The HDFS compatible product of Mapr, C ++, makes full use of hardware features: bare Devices

GridFS

Use MongoDB to store files.

MongoDB

Multiple config servers, but the entire system becomes read-only if there is a problem.

CouchBase

Memcached + virtual memory.

The storage is based on buckets. Multiple buckets form a vbucket.

Supports view and data search by using lucence.

Voldemort

Very few documents, Read-repair, storage supports a variety of engines, such as BDB, MySQL, in-memory.read-only

Consistent hash: searches the current and subsequent R-1 nodes based on the key location during replication.


HyperTable

1. Metadata nodes support HA

2. hql, traversal, and regular expression keys and values (row_regexp, value_regexp) are supported)

3. Support for Map-reduce Data Processing

4. Better performance. Similarly, HDFS is used more than HBase 30%.

5. The underlying storage supports local file and MapR. Among them, MapR has no single-point NameNode problem, and its performance is claimed to be three times that of hadoop.

OS: CentOS 6.1
CPU: 2X AMD C32 Six Core Model 4170 HE 2.1 Ghz
RAM: 24 GB 1333 MHz DDR3
Disk: 4X2 tb sata Western Digital RE4-GP WD2002FYPS
12 machines


Write

Value Size

Key Count

Hypertable
Throughput MB/s

HBase
Throughput MB/s

10,000

500,041,347

188

93.5

1,000

4,912,173,058

183

84

100

41,753,471,955

113

?

10

167,013,888,782

34

Scan

Value Size

Keys Submitted

Hypertable
Keys Returned

HBase
Keys Returned

Hypertable
Throughput MB/s

HBase
Throughput MB/s

10,000

500,041,347

500,041,347

500,026,388

478

397

1,000

4,912,173,058

4,912,173,058

4,912,184,933

469

371

100

41,753,471,955

41,753,471,955

*

413

*

10

167,013,888,782

167,013,888,782

*

292

SRandom read

Dataset
Size

Hypertable
Queries/s

Hbase
Queries/s

Hypertable
Latency (MS)

Hbase
Latency (MS)

0.5 TB

7901.02

4254.81

64.764

120.299

5 TB

5842.37

3113.95

87.532

164.366

Uniform read

Dataset
Size

Hypertable
Queries/s

HBase
Queries/s

Hypertable
Latency (MS)

HBase
Latency (MS)

0.5 TB

3256.42

2969.52

157.221

172.351

5 TB

2450.01

2066.52

208.972

247.680

Contact Us

The content source of this page is from Internet, which doesn't represent Alibaba Cloud's opinion; products and services mentioned on that page don't have any relationship with Alibaba Cloud. If the content of the page makes you feel confusing, please write us an email, we will handle the problem within 5 days after receiving your email.

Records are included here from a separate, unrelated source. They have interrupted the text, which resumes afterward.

-- ==== Sys2Proof/Machine/Migrate.lean ====
section
/-! DEFINITION. XSWAP (R399 to R401) and XMIG with its flip (R413 to R415), as units of their line order. -/

namespace Sys2Proof.Machine

open Sys2Proof.Config

/-- Log2 of the size a code names (R399, R413). -/
def sizeLog (code : Nat) : Nat :=
  match code with
  | 0 => 12
  | 1 => 16
  | _ => 21

/-- Whether two ranges of bytes meet. -/
def rangesMeet (a n b m : Nat) : Bool := decide (a < b + m) && decide (b < a + n)

/-- Whether a frame holds a pin (R398). -/
def framePinned (s : State) (a n : Nat) : Bool := s.pins.any fun p => rangesMeet a n p.backing 4096 || rangesMeet a n p.window 4096

/-- Whether a frame lies in a migration record. -/
def frameMigrates (s : State) (a n : Nat) : Bool := s.migs.any fun r => rangesMeet a n r.frame r.size

/-- Records of the Sill in use, of 256 (R400, R414). DEDUCED (log entry 51). -/
def sillRecords (s : State) : Nat := s.swaps.length + s.migs.length

/-- Slack holders of the lines of a range drawn, with their shares returned (R299, R397, R414, R420). -/
def drawPage (s : State) (pick : Nat → Bool) : State :=
  (dedup ((s.shims.filter fun h : Shim => pick h.line).map fun h : Shim => h.region)).foldl (fun s k => drawAll s k true) s

/-! ### XSWAP -/

/-- The fields of an XSWAP. -/
def swapA (c : Command) : Nat := localAddr (fld c 16 8)
def swapB (c : Command) : Nat := localAddr (fld c 24 8)
def swapSize (c : Command) : Nat := 2 ^ sizeLog (fld c 32 1)

/-- Whether a record names the frames of a command (R400). -/
def swapNames (c : Command) (r : SwapRec) : Bool :=
  r.size == swapSize c && ((r.a == swapA c && r.b == swapB c) || (r.a == swapB c && r.b == swapA c))

/-- Exchanges line `i` of a record's frames, with their poison, and sets its bit (R400). -/
def swapLine (s : State) (r : SwapRec) (i : Nat) : State :=
  let a := r.a + 128 * i
  let b := r.b + 128 * i
  let drawn := drawPage s fun l => rangesMeet (steer s l) 128 a 128 || rangesMeet (steer s l) 128 b 128
  let s := recallLines (recallLines drawn a 128) b 128
  let other := fun (x : Nat) =>
    if a ≤ x && x < a + 128 then x - a + b else if b ≤ x && x < b + 128 then x - b + a else x
  let bytesA := memReadList s.mem a 128
  let bytesB := memReadList s.mem b 128
  { rekey (fun k => some (other k)) s with
    mem := memWriteList (memWriteList s.mem a bytesB) b bytesA
    poison := s.poison.map fun w => other (8 * w) / 8
    swaps := s.swaps.map fun x => if x = r then { x with done := x.done ++ [i] } else x }

/-- The checks of an exchange before its first pair (R399, R400). -/
def swapStart (c : Command) : EM Command := do
  let s ← get
  let n := swapSize c
  let pinned := framePinned s (swapA c) n || framePinned s (swapB c) n
  let meets := fun (r : SwapRec) => [swapA c, swapB c].any fun x => rangesMeet x n r.a r.size || rangesMeet x n r.b r.size
  if !(backedDram s (swapA c) && backedDram s (swapB c)) then failWith 2
  else if pinned then failWith 14
  else if frameMigrates s (swapA c) n || frameMigrates s (swapB c) n || s.swaps.any (fun r => meets r && !swapNames c r) then
    failWith 15
  else if s.swaps.any (swapNames c) then return { c with word := 1 }
  else if 256 ≤ sillRecords s then failWith 16
  else
    let r : SwapRec := { a := swapA c, b := swapB c, size := n, done := [] }
    set { s with swaps := s.swaps ++ [r] }
    return { c with word := 1 }

/-- A retire (R401). -/
def swapRetire (c : Command) : EM (Option Command) := do
  let s ← get
  match s.swaps.find? (swapNames c) with
  | none => if c.word = 1 then return none else failWith 17
  | some r =>
    if r.done.length < r.size / 128 then failWith 15
    else
      set { s with swaps := s.swaps.filter fun x => !swapNames c x }
      return some { c with word := 1 }

/-- One line pair of an XSWAP (R400). DEDUCED (log entry 39). -/
def xswapUnit (c : Command) : EM (Option Command) := do
  if fld c 33 1 = 1 then swapRetire c
  else if c.word = 0 then
    let c ← swapStart c
    return some c
  else
    let s ← get
    match s.swaps.find? (swapNames c) with
    | none => return none
    | some r =>
      match (List.range (r.size / 128)).find? fun i => !r.done.contains i with
      | none => return none
      | some i =>
        if logsHold s c || engHeld s c (r.a + 128 * i) 128 || engHeld s c (r.b + 128 * i) 128 then hold
        else
          set (swapLine s r i)
          return some { c with done := c.done + 1, bytes := 128 * (c.done + 1) }

/-! ### XMIG -/

/-- The page name of an XMIG in domain form, its tag in the tables, its size, and the destination package. -/
def migName (s : State) (c : Command) : Nat := domainForm s (fld c 16 8 % 2 ^ 57)
def migTag (s : State) (c : Command) : Nat := migName s c + sizeLog (fld c 32 1)
def migSize (c : Command) : Nat := 2 ^ sizeLog (fld c 32 1)
def migDest (c : Command) : Nat := pkgField (fld c 24 8)

/-- The local frame of a page the package owns (R412). -/
def ownedFrame (s : State) (tag : Nat) : Option Nat :=
  let name := tag / 4096 * 4096
  match s.adoption.find? fun d => d.1 == tag with
  | some d => some d.2
  | none =>
    if pkgField name == s.pkg && !s.directory.any (fun d => tagHit d.1 name) && !s.adoption.any (fun d => tagHit d.1 name) then
      some (localAddr name)
    else none

/-- The checks of an XMIG, made before the copy begins, and its record (R413, R414). What the destination and a distant
origin answer is a free choice. DEDUCED (log entry 39). -/
def migStart (c : Command) : EM Command := do
  let s ← get
  let tag := migTag s c
  let n := migSize c
  match ownedFrame s tag with
  | none => failWith 18
  | some f =>
    let origin := pkgField (migName s c)
    if !backedDram s f then failWith 2
    else if framePinned s f n then failWith 14
    else if frameMigrates s f n || s.swaps.any (fun r => rangesMeet f n r.a r.size || rangesMeet f n r.b r.size) then failWith 15
    else if 256 ≤ sillRecords s || 4096 ≤ s.stubs.length || (origin == s.pkg && 65536 ≤ s.directory.length) then failWith 16
    else if ← engSilent c (migDest c) then failWith 12
    else
      let full ← engLift freeBit
      let refused ← engLift freeBit
      if full && origin != s.pkg then failWith 16
      else if refused then failWith 19
      else
        let r : MigRec := { name := tag, frame := f, size := n, dest := fld c 24 8, done := 0, ticket := c.seq }
        modify fun s =>
          let s := drawPage s fun l => rangesMeet (steer s l) 128 f n
          { recallLines s f n with migs := s.migs ++ [r] }
        return { c with word := 1 }

/-- The notices of a flip (R415): OWN to the destination, RETARGET to the origin and to the predecessor, and OWNER to every
package of the domain. -/
def flipNotices (s : State) (tag dest : Nat) : List Notice :=
  let name := tag / 4096 * 4096
  let note := fun (k : NoticeKind) (p : Nat) => ({ kind := k, dest := p, name := tag, owner := dest } : Notice)
  let told := dedup ((if pkgField name = s.pkg then [] else [pkgField name]) ++ (s.predecessors.filter fun x => x.1 == tag).map (·.2))
  note .own dest :: told.map (note .retarget) ++ (s.members.filter (· != s.pkg)).map (note .owner)

/-- The flip (R415): the mirrored writes have reached the destination's frame, ownership passes, a stub names the destination,
the notices go out, and the requests held for the page are forwarded; one that had arrived forwarded, or that is held for a
MARK, is answered RETRY (R416). DEDUCED (log entry 39). -/
def migFlip (s : State) (c : Command) : State :=
  let tag := migTag s c
  let name := migName s c
  let dest := fld c 24 8
  let mine := fun (q : PeerReq) => tagHit tag q.addr
  let fwd := s.heldReqs.filter fun q => mine q && q.mark.isNone && !q.forwarded
  let stub : Stub :=
    { name := tag, size := migSize c, target := migDest c, rt := false, born := s.time, acks := [], forwards := fwd.length }
  let s' := { cacheOwner s tag (migDest c) with
    adoption := s.adoption.filter fun d => d.1 != tag
    predecessors := s.predecessors.filter fun d => d.1 != tag
    sentTo := (s.sentTo.filter fun d => d.1 != tag) ++ [(tag, dest)]
    notices := s.notices ++ flipNotices s tag (migDest c)
    directory := if pkgField name = s.pkg then s.directory ++ [(tag, migDest c)] else s.directory
    stubs := (s.stubs.filter fun x => x.name != tag) ++ [stub]
    migs := s.migs.filter fun r => r.ticket != c.seq
    served := s.served.filter fun x => !tagHit tag (4096 * x.2.1)
    heldReqs := s.heldReqs.filter fun q => !mine q }
  relocate s s' name (migSize c)

/-- Line `i` of a migrating page reaches the destination's frame, and with it the writes to the lines before it that have been
mirrored since (R414). -/
def migLine (s : State) (r : MigRec) (i : Nat) : State := copyKeys s r.frame r.dest (128 * (i + 1))

/-- One line of an XMIG's copy, or its flip (R414, R415). DEDUCED (log entry 39). -/
def xmigUnit (c : Command) : EM (Option Command) := do
  if c.word = 0 then
    let c ← migStart c
    return some c
  else if c.word = 2 then return none
  else
    let s ← get
    if logsHold s c then hold
    else if ← engSilent c (migDest c) then failWith 12
    else if c.done < migSize c / 128 then
      let step := fun (r : MigRec) => if r.ticket = c.seq then { r with done := c.done + 1 } else r
      modify fun s =>
        let s := ((s.migs.find? fun r => r.ticket == c.seq).elim s fun r => migLine s r c.done)
        { s with migs := s.migs.map step }
      return some { c with done := c.done + 1, bytes := c.bytes + 128 }
    else
      set (migFlip s c)
      return some { c with word := 2 }

/-- A failure or XCANCEL before the flip removes the record; the destination frame's contents are unspecified (R415).
DESIGN CHOICE (log entry 48). -/
def migAbandon (s : State) (c : Command) : State :=
  match s.migs.find? fun r => c.fn = 65 && r.ticket == c.seq with
  | none => s
  | some r => openStorage { s with migs := s.migs.filter fun x => x.ticket != c.seq } r.dest r.size

end Sys2Proof.Machine
end

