/-- A strand put on bays again: what its save area holds is restored, its blocks move, Heartwood writes their placement, XVEC is
set from WVEC of its wing, its scratch ways are restored, and it goes on at XPC (R370, R380, R381).
DEDUCED (log entry 41). -/
def resumeStrand (s : State) (v : Vf) (k : Nat) (ns : List Nat) : State :=
  match (s.strands[k]?).map (restoreSaved s) with
  | none => s
  | some st =>
    let w := wingOfBay (ns.headD 0)
    let blocks := List.zipWith (fun (bl : Block) n => { bl with bay := n, mplace := placeWord v w, ms2root := v.s2root }) st.blocks ns
    let fill := fun (s : State) (bl : Block) =>
      { s with mem := bl.scratch.foldl (fun m c => memWrite m (wayAddr bl.bay 0 + c.1) c.2) s.mem }
    let s := if st.exited then s else { blocks.foldl fill s with fresh := s.fresh + 100 }
    let blocks := blocks.map fun bl => { bl with scratch := [] }
    let r := { st.r with pc := st.r.xpc, xvec := s.wvec.getD w 0 }
    if st.exited then s else { s with strands := s.strands.set k { st with blocks := blocks, r := r } }

/-- A bay that takes a strand holds no self-invalidating copy and no level-cache line of another (R189, R232, R405).
DEDUCED (log entry 29). -/
def takeBay (s : State) (n : Nat) : State := setBay s n { bayOf s n with copies := [], level := [] }

/-- PLACE_BENT (R363, R364): a waiting bent takes free bays, and a stack set if it has none.
DESIGN CHOICE (log entries 5, 18). DEDUCED (log entry 41). -/
def execPlaceBent (bent : Nat) (bays : List (List Nat)) (s : State) : Result :=
  runEvent (do
    tick
    let s ← get
    match bentAt s bent with
    | none => noPart
    | some b =>
      match raisingOf s b.rid with
      | none => noPart
      | some r =>
        match r.stages[b.stage]? with
        | none => noPart
        | some x =>
          if !(placeable s b && baysFit s b bays && baysDue s bent bays.flatten) then noPart
          else
            let stamp := s.bents.foldl (fun a y => max a (y.placedSeq + 1)) 1
            let b := { b with
              state := .resident, started := false, preempt := false, displacedBy := none, placedPrio := effectivePrio s b,
              placedAt := s.time,
              placedSeq := stamp, waitedMs := 0 }
            let v := vfRecord s r.vf
            let s := bays.flatten.foldl takeBay s
            let running := fun (s : State) => putLaunch s { launchOf s r.vf r.slot with state := 2, rid := r.rid }
            if b.strands.isEmpty then
              match freeSet s r b.stage with
              | none => noPart
              | some j => set (running (firstPlacement s bent b r x j bays))
            else
              let s := (b.strands.zip bays).foldl (fun s y => resumeStrand s v y.1 y.2) s
              set (running (putBent s bent b))) s

/-- BENT_FIRST_ISSUE (R355): 600 ns after its placement a bent's strands may issue. DESIGN CHOICE (log entry 5). -/
def execBentFirstIssue (bent : Nat) (s : State) : Result :=
  runEvent (do
    let s ← get
    match bentAt s bent with
    | none => noPart
    | some b =>
      if b.state == .resident && !b.started then set { putBent s bent { b with started := true } with time := s.time + 600 }
      else noPart) s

If you find any instances of plagiarism from the community, please send an email to: info-contact@alibabacloud.com and provide relevant evidence. A staff member will contact you within 5 working days.

A Free Trial That Lets You Build Big!

Start building with 50+ products and up to 12 months usage for Elastic Compute Service

  • Sales Support

    1 on 1 presale consultation

  • After-Sales Support

    24/7 Technical Support 6 Free Tickets per Quarter Faster Response

  • Alibaba Cloud offers highly flexible support services tailored to meet your exact needs.